Что делает Феликс? Мне он больше не отвечал.

[Плана, штемпель получения 31.VII.1922]

Дражайший Макс, наскоро еще один привет перед отъездом (пока еще позволяют внизу хозяйка, племянник и племянница — хозяйкины, я имею в виду). По порядку, как ты писал:

Билек: если ты действительно хочешь попытаться сделать то, о чем я осмеливался говорить лишь как о фантастическом желании, на большее сил не хватало, это меня радует чрезвычайно. Это, по-моему, была бы борьба того же уровня, что борьба за Яначека, насколько я способен понять (чуть было не написал: борьба за Дрейфуса), причем предметом борьбы в таких случаях являются не Билек, Яначек или Дрейфус (потому что у него, возможно и наверное, дела сносные, в той статье писалось, что у него есть работа, выставлена уже седьмая копия статуэтки «Слепой», и неизвестным его назвать уже нельзя, в той же статье — которая вообще посвящена была отношению государства к искусству — он был даже назван «velikan», борьба не должна идти за что-то необычное, это снизило бы ее уровень), а само искусство скульптуры и современное состояние человека. При этом я, конечно, все время думаю лишь о колинском Гусе (не столько о статуе в галерее Современного искусства или о памятнике на Вышеградском кладбище, а куда больше о расплывшейся в памяти массе не очень доступных мелких работ в деревне и о его графике, которые видел раньше), когда выходишь из переулка и видишь перед собой большую площадь с маленькими домами вокруг, а посередине Гуса, в любое время, в снег и летом, все вместе образует восхитительное, непостижимое и потому как будто произвольное, в каждый новый момент заново формируемое этой могучей рукой, включающее в себя и самого зрителя единство. Примерно такое же впечатление производит овеянный дыханием времени дом Гёте в Веймаре, но за творца, создавшего все, требуется тяжелая борьба, и дверь его дома все время закрыта.

Было бы очень интересно узнать, почему убрали памятник Гусу; мне вспоминается рассказ моей умершей кузины, что еще до его установки все городские деятели были против, и многие оставались против еще потом, похоже, и до сих пор.

Новелла: жаль, что я не могу познакомиться с окончательным вариантом.

Лизхен понять, конечно, гораздо легче, чем М. Что бывают такие девушки, мы учили в школе, но мы, конечно, не учили, что их можно любить и тогда они становятся непонятными.

Феликс: волшебника-психиатра трудно себе представить, но Ф., конечно, достоин даже самого невероятно-прекрасного… Почему он не может взять «Еврея», это было бы очень хорошо, а если нет, очень печально.

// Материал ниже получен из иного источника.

-- ==== Sys2Proof/Machine/RasterOps.lean ====
section
/-! DEFINITION. Raster generators (chapter 08): the pixel pace, followers, COMMIT and index builds, what a
latch takes, the lead reserve's target, and the end of a run. -/
namespace Sys2Proof.Machine
open Sys2Proof

/-! ### Pace (R300) -/

/-- The tick in which the pixel position, counted since the accumulator restarted, reaches P: that of the
first CCLK cycle c with pos0 + floor(n c / d) at least P, truncated as every timestamp is (R9). -/
def posTick (x : Raster) (p : Nat) : Ticks := x.accAt + cdiv ((p - x.pos0) * x.tim.d) x.tim.n * 25 / 24

/-- Pixels of pace that one line takes (R305). -/
def linePixels (t : Timing) : Nat := tileCount t * hTotal t

/-- The tick at which line y of the frame in progress begins. -/
def lineTick (x : Raster) (y : Nat) : Ticks := posTick x (x.starts * frameTotal x.tim + y * linePixels x.tim)

/-- The tick of the next frame start. -/
def frameTick (x : Raster) : Ticks := posTick x ((x.starts + 1) * frameTotal x.tim)

/-- Ticks of a lead-in: from the beginning of line LATCH to the end of the vertical total (R639). -/
def leadTicks (t : Timing) : Ticks := cdiv ((vTotal t - t.latch) * linePixels t * t.d) t.n * 25 / 24

/-- The earliest nominal frame start of a period at or after a time (R446). -/
def firstStart (pd : Nat × Nat) (time : Nat) : Nat :=
  if time = 0 then 0 else nominalStart pd ((time - 1) * pd.2 / pd.1 + 1)

/-- A raster has been started and has not stopped. -/
def isStarted (x : Raster) : Bool := x.st != .stopped || x.waitingStart || x.leadIn

/-! ### Followers (R305, R306) -/

/-- A raster is set up as two tiles, now or by a staged timing, and holds its slices. -/
def holdsFollower (x : Raster) : Bool :=
  (x.tim.tiles2 || (x.nextTim.map (·.tiles2)).getD false || (x.stTim.map (·.tiles2)).getD false)
    && (x.first.isSome || x.rehome != .none)

/-- RG k is the follower of raster k − 1. -/
def isFollower (s : State) (k : Nat) : Bool := k % 2 == 1 && holdsFollower (rasterOf s (k - 1))

/-- The RGs that emit a raster's tiles. -/
def tilesOf (s : State) (r : Nat) : List Nat := if (rasterOf s r).tim.tiles2 then [r, r + 1] else [r]

/-! ### Alerts and events (R339, R342) -/

/-- Raise event k of raster r; firmware compares its views (R36). -/
def raiseRaster (r k : Nat) (s : State) : State := raiseUnit (unitRaster r) (64 + 4 * r + k) s

/-- Set a bit of RG_ALERT and raise RASTER_ALERT. -/
def rasterAlert (r bit : Nat) (s : State) : State :=
  let x := rasterOf s r
  raiseRaster r 2 (noteSet (rgAlertKey r) bit (putRaster r { x with alert := setBit x.alert bit true } s))

/-- Bits of RG_ALERT. -/
def alState : Nat := 0
def alDp : Nat := 1
def alDrop : Nat := 2
def alMoved : Nat := 3
def alCancelled : Nat := 4
def alWb : Nat := 5
def alExport : Nat := 6

/-- Change the data-path state of a raster (R336, R339). -/
def setDpState (r : Nat) (v : DpState) (s : State) : State :=
  let x := rasterOf s r
  if x.st = v then s else rasterAlert r alState (putRaster r { x with st := v } s)

/-! ### COMMIT and index builds (R213, R313) -/

/-- The strike that holds a raster. -/
def strikeOf (s : State) (r : Nat) : Option Strike := s.rg.strikes.find? fun k => tbit k.members r

/-- A struck strike locks the raster's shadow set (R320). -/
def strikeLocked (s : State) (r : Nat) : Bool :=
  match strikeOf s r with
  | some k => k.struck
  | none => false

/-- A build of the band index starts. -/
def startBuild (r : Nat) (s : State) : State :=
  putScene r { sceneOf s r with building := true, built := false, buildAt := s.clk.ticks } s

Конечно, в данный момент это меньше, чем «Самооборона», но все же достаточно много, чтобы могло хватить (я исхожу из того, что «Еврей», если его мог редактировать Хеппенхайм, может редактироваться и из Праги), а должность была бы представительская и потребовала бы от него гораздо меньше работы, чем «Самооборона». Конечно, прекрасная «Самооборона» оказалась бы в опасности, это было заметно уже в промежуточное правление Эпштейна, которое осталось в памяти лишь вещами вроде «Вперед выходит русский халуц»[118], «Самообороной» нельзя заниматься между прочим, она требует такой самоотдачи, как у Феликса… Что до меня, то я, увы, могу помыслить о вакансии в «Еврее» для себя лишь в шутку или в полудремотных мечтаниях. Как я могу претендовать на что-то подобное при своей бескрайней невежественности, полном отсутствии связей с людьми, не чувствуя под собой прочной еврейской основы? Нет, нет.

вернуться

117

Я написал Кафке, что старый господин Вельч (отец Феликса Вельча) поведал мне, с какой гордостью и горящими глазами отец Франца рассказывал о сыне.

вернуться

118

Халуц — пионер.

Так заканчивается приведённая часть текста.